» Exercise
The expected answer comprises all lines from the entries that contain the string "getu".

» Exercise material
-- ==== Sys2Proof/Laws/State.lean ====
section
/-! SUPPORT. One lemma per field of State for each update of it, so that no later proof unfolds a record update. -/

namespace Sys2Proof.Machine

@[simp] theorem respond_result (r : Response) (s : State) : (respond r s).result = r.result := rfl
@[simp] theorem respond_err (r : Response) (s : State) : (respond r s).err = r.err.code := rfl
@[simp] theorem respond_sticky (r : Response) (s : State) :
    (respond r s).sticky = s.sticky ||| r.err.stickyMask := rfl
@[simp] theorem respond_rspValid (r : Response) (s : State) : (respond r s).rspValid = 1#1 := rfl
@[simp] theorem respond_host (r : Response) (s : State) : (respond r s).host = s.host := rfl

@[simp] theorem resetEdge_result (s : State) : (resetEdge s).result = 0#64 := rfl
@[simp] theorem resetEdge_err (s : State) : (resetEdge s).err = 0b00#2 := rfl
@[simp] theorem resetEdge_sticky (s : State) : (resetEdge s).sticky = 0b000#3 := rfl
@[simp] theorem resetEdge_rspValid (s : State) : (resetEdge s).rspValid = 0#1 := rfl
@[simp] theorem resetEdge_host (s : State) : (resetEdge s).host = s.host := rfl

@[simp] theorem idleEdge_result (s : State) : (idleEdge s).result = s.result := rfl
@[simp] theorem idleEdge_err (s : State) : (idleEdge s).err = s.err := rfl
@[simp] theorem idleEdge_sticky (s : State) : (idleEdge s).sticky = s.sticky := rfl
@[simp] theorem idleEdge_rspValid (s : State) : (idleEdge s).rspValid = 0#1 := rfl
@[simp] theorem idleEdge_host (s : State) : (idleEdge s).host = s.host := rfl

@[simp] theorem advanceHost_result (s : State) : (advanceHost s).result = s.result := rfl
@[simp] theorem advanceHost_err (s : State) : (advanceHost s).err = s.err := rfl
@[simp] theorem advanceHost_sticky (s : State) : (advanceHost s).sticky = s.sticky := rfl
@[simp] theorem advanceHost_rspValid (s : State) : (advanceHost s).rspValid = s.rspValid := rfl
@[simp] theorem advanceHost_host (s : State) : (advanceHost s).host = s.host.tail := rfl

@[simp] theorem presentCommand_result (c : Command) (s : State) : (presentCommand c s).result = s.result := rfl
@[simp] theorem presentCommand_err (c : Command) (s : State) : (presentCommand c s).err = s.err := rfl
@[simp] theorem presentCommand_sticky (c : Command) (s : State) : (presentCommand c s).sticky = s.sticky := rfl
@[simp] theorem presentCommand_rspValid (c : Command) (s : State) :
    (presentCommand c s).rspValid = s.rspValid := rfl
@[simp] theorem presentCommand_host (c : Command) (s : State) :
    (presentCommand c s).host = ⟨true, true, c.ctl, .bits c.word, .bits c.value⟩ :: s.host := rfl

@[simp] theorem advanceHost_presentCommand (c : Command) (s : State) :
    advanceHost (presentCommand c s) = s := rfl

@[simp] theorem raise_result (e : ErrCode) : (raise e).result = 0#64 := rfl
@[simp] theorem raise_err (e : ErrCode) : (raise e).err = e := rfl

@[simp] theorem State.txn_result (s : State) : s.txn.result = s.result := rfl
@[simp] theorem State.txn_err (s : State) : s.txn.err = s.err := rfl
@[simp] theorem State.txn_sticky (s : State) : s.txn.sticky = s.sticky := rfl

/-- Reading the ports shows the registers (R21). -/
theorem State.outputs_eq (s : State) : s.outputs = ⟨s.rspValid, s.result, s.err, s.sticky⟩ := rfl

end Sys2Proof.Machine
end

...

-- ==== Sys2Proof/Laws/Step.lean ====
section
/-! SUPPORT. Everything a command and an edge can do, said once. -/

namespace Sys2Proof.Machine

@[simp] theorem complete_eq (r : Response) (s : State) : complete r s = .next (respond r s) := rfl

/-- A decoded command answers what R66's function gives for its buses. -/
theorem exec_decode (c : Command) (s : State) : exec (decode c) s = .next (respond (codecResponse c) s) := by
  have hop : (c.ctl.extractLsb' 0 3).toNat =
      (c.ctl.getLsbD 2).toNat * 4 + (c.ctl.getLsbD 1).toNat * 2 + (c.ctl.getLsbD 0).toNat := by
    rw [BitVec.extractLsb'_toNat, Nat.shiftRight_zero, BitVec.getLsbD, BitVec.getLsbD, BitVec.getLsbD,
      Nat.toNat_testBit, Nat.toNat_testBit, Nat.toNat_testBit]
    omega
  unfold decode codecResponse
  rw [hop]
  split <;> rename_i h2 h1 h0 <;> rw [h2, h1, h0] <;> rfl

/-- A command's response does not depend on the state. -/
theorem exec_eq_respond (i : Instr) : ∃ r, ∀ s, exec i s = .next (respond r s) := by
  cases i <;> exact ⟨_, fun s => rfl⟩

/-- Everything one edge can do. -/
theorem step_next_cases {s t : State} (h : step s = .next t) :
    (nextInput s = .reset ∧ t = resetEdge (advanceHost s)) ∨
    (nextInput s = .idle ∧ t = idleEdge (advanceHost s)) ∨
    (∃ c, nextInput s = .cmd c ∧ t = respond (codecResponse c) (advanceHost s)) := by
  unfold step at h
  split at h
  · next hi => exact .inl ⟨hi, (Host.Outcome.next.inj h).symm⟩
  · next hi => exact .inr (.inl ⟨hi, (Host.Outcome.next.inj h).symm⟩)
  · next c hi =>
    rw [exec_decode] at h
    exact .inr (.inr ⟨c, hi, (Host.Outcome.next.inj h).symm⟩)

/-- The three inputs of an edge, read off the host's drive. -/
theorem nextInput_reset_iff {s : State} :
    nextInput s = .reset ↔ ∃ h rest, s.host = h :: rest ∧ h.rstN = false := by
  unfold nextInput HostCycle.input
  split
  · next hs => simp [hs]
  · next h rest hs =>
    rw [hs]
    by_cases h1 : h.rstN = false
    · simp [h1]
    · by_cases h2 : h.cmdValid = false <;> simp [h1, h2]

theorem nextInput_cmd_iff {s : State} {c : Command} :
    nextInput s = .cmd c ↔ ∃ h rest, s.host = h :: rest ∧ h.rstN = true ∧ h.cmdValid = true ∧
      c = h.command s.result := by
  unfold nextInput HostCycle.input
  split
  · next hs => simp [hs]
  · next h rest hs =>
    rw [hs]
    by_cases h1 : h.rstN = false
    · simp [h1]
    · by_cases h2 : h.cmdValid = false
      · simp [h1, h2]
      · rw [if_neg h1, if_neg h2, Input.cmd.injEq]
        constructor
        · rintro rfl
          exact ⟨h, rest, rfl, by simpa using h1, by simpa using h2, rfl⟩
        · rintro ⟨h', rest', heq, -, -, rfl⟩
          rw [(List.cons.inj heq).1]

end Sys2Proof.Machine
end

==

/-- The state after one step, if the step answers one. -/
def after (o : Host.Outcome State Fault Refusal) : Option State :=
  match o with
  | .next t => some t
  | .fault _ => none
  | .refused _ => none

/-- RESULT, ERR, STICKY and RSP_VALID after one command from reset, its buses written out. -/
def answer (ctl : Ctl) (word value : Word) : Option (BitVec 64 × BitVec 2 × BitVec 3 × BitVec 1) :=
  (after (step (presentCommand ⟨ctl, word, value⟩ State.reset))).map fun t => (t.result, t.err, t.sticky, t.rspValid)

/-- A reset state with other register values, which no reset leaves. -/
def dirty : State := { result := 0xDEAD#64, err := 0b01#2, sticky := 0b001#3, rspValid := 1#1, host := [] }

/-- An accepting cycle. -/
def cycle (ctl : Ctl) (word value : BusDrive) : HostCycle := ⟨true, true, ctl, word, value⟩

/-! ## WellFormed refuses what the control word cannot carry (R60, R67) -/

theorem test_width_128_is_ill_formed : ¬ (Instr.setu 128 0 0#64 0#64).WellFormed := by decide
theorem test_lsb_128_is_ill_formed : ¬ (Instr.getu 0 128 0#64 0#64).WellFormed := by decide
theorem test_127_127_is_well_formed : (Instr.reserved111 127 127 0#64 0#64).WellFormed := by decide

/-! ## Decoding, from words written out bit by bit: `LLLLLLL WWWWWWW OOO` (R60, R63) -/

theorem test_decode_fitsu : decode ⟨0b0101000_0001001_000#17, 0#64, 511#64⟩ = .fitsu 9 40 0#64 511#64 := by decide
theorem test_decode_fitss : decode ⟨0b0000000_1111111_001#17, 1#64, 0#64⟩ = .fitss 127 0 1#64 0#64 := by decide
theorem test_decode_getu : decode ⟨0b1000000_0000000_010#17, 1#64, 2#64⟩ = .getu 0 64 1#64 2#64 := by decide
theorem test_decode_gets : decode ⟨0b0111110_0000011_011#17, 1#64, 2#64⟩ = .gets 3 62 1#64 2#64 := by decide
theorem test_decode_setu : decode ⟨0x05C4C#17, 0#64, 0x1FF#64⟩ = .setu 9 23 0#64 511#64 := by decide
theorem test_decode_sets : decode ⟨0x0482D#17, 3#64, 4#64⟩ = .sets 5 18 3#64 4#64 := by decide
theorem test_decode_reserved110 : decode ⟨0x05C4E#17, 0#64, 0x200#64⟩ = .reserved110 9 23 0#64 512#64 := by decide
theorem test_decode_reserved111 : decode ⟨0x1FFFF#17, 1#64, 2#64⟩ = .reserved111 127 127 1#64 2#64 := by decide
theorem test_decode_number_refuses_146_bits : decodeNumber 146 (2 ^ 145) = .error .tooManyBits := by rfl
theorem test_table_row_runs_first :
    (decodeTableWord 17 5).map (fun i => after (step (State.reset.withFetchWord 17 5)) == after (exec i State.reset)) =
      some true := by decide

» Response below
theorem test_lsb_128_is_ill_formed : ¬ (Instr.getu 0 128 0#64 0#64).WellFormed := by decide
theorem test_decode_getu : decode ⟨0b1000000_0000000_010#17, 1#64, 2#64⟩ = .getu 0 64 1#64 2#64 := by decide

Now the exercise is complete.